2014-01-06	Bug 694869: Fix indetermisms with broken PNG files.	Robin Watts
	This bug shows 2 problems with our data handling. Firstly, if a zip file entry has less data in the stream than it is declared to have, we would leave the end of the data uninitialised. We now put out a warning, and blank it with zeros. Secondly, if the PNG decompression fails to decode enough data, we don't notice. Now we give a warning and blank the remaining pixels.
2014-01-06	reuse JBIG2Globals	Simon Bünzli
	Certain optimized documents use a rather large common symbol dictionary for all JBIG2 images. Caching these JBIG2Globals speeds up loading and rendering of such documents.
2014-01-06	show jbig2dec warnings/errors in stderr	Simon Bünzli
	This helps debugging issues with JBIG2 images. Conflicts: source/fitz/filter-jbig2.c
2014-01-06	add stub files for JPEG-XR support	Simon Bünzli
	See SumatraPDF's repo for a Windows-only implementation using WIC.
2014-01-06	tolerate slightly broken page trees	Simon Bünzli
	At https://code.google.com/p/sumatrapdf/issues/detail?id=2460 , there's a file with missing /Type keys in the page tree nodes.
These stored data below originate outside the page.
-- ==== Sys2Proof/Machine/Operands.lean ====
section
/-! DEFINITION. The operand forms: how bytes pack into bus words, how a Block is read and written byte by byte, column by
column and cell by cell, and what each bus address names (spec/10_state.md R33; spec/20_memory.md R61 to R64;
spec/41_block_transforms.md R130). -/

namespace Sys2Proof.Machine

/-! ## Columns and bus words -/

/-- Byte `j` of a bus word, `d[8j+7:8j]` (R64). -/
def wordByte (d : Word) (j : Nat) : Byte := d.extractLsb' (8 * j) 8

/-- The four bytes of a bus word, byte 0 the least significant (R64). -/
def colOfWord (d : Word) : Col := ⟨wordByte d 0, wordByte d 1, wordByte d 2, wordByte d 3⟩

/-- The bus word `{b3, b2, b1, b0}` of four bytes (R63, R64). -/
def wordOfCol (c : Col) : Word := c.b3 ++ c.b2 ++ c.b1 ++ c.b0

/-- Entry `r` of a column, counted from the top (R130). -/
def colGet (c : Col) : Fin 4 → Byte
  | 0 => c.b0
  | 1 => c.b1
  | 2 => c.b2
  | 3 => c.b3

/-- A function on bytes applied to each byte of a column. -/
def colMap (f : Byte → Byte) (c : Col) : Col := ⟨f c.b0, f c.b1, f c.b2, f c.b3⟩

/-- The XOR of two four-byte words is bytewise (spec/42_key_schedule.md section 1). -/
def colXor (a b : Col) : Col := ⟨a.b0 ^^^ b.b0, a.b1 ^^^ b.b1, a.b2 ^^^ b.b2, a.b3 ^^^ b.b3⟩

/-! ## Blocks -/

/-- Column `c` of a Block: the bytes `b[4c], b[4c+1], b[4c+2], b[4c+3]` (R130). -/
def blockCol (b : Block) : Fin 4 → Col
  | 0 => b.c0
  | 1 => b.c1
  | 2 => b.c2
  | 3 => b.c3

/-- A Block with column `k` replaced: what a write of `KEYk` or `BLKk` does (R64). -/
def blockSetCol (b : Block) (k : Fin 4) (c : Col) : Block :=
  match k with
  | 0 => { b with c0 := c }
  | 1 => { b with c1 := c }
  | 2 => { b with c2 := c }
  | 3 => { b with c3 := c }

/-- The cell `s[r][c]` of the state matrix (R130). -/
def blockCell (b : Block) (r c : Fin 4) : Byte := colGet (blockCol b c) r

/-- The byte `b[i]` of a Block: `s[r][c] = b[r + 4c]`, so `r = i mod 4` and `c = i div 4` (R11, R130). -/
def blockByte (b : Block) (i : Fin 16) : Byte :=
  blockCell b ⟨i.val % 4, Nat.mod_lt _ (by decide)⟩ ⟨i.val / 4, by omega⟩

/-- The Block whose state matrix has the given cells, filled column by column (R130). -/
def blockOfCells (f : Fin 4 → Fin 4 → Byte) : Block where
  c0 := ⟨f 0 0, f 1 0, f 2 0, f 3 0⟩
  c1 := ⟨f 0 1, f 1 1, f 2 1, f 3 1⟩
  c2 := ⟨f 0 2, f 1 2, f 2 2, f 3 2⟩
  c3 := ⟨f 0 3, f 1 3, f 2 3, f 3 3⟩

/-- A function on columns applied to each column of a Block. -/
def blockMapCols (f : Col → Col) (b : Block) : Block := ⟨f b.c0, f b.c1, f b.c2, f b.c3⟩

/-- The four bytes of a column in order. -/
def colBytes (c : Col) : List Byte := [c.b0, c.b1, c.b2, c.b3]

/-- The 16 bytes of a Block in order (R11). -/
def blockBytesOf (b : Block) : List Byte := colBytes b.c0 ++ colBytes b.c1 ++ colBytes b.c2 ++ colBytes b.c3

/-- The column of four consecutive bytes of a sequence, from index `i`. A missing byte is taken as 0; every sequence the
machine cuts into Blocks has a length that is a multiple of 16, so none is missing (assumption log 13). -/
def colOfBytes (m : List Byte) (i : Nat) : Col := ⟨m.getD i 0, m.getD (i + 1) 0, m.getD (i + 2) 0, m.getD (i + 3) 0⟩

/-- The Block of the first 16 bytes of a sequence (R11). -/
def blockOfBytes (m : List Byte) : Block := ⟨colOfBytes m 0, colOfBytes m 4, colOfBytes m 8, colOfBytes m 12⟩

/-! ## The host's address map -/

/-- What a host address names (R33, R60). -/
inductive Target where
  | ctrl
  | status
  | cmd
  | mlen
  /-- `KEYk`. -/
  | key (k : Fin 4)
  /-- `BLKk`. -/
  | blk (k : Fin 4)
  | gfr
  /-- The reserved register words 0x034 to 0x0FF. -/
  | reserved
  /-- 0x00100 to 0x0FFFF. -/
  | unmapped
  /-- Word `k` of the MBUF window, bytes `4k .. 4k+3` of the buffer. -/
  | window (k : Nat)
  deriving DecidableEq, Repr

/-- The word address `A[16:2]`; the bits `A[1:0]` are ignored (R61). -/
def wordIndex (a : BusAddr) : Nat := a.toNat / 4

/-- The register at a word of the register block: the table of R33, offset by offset. -/
def registerAt : Nat → Target
  | 0x000 => .ctrl
  | 0x001 => .status
  | 0x002 => .cmd
  | 0x003 => .mlen
  | 0x004 => .key 0
  | 0x005 => .key 1
  | 0x006 => .key 2
  | 0x007 => .key 3
  | 0x008 => .blk 0
  | 0x009 => .blk 1
  | 0x00A => .blk 2
  | 0x00B => .blk 3
  | 0x00C => .gfr
  | _ => .reserved

/-- What an address names: the register block at 0x00000 to 0x000FF, unmapped words at 0x00100 to 0x0FFFF, the MBUF window
from 0x10000 on (R33, R60). The bounds are in words. -/
def target (a : BusAddr) : Target :=
  if wordIndex a < 0x40 then registerAt (wordIndex a)
  else if wordIndex a < 0x4000 then .unmapped
  else .window (wordIndex a - 0x4000)

/-- Whether a write to a target while `BUSY = 1` sets `OVR`: "any other mapped register or the MBUF window", not a reserved or
unmapped offset, and not `CTRL` or `STATUS`, which accept the write (R71; assumption log 6). -/
def Target.frozenByBusy : Target → Bool
  | .cmd | .mlen | .key _ | .blk _ | .gfr | .window _ => true
  | .ctrl | .status | .reserved | .unmapped => false

end Sys2Proof.Machine
end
In that case, leaf nodes and intermediary nodes have to be distinguished in a different way.
2014-01-06	fix MSVC warnings C4054 and C4152	Simon Bünzli
	These warnings are caused by casting function pointers to void* instead of proper function types.
2014-01-06	fix various MSVC warnings	Simon Bünzli
	Some warnings we'd like to enable for MuPDF and still be able to compile it with warnings as errors using MSVC (2008 to 2013): * C4115: 'timeval' : named type definition in parentheses * C4204: nonstandard extension used : non-constant aggregate initializer * C4295: 'hex' : array is too small to include a terminating null character * C4389: '==' : signed/unsigned mismatch * C4702: unreachable code * C4706: assignment within conditional expression Also, globally disable C4701 which is frequently caused by MSVC not being able to correctly figure out fz_try/fz_catch code flow. And don't define isnan for VS2013 and later where that's no longer needed.
2014-01-02	Add rebinding for fz_devices and fz_documents	Robin Watts
	The SVG device needs rebinding as it holds a file. The PDF device needs to rebind the underlying pdf document. All documents need to rebind their underlying streams.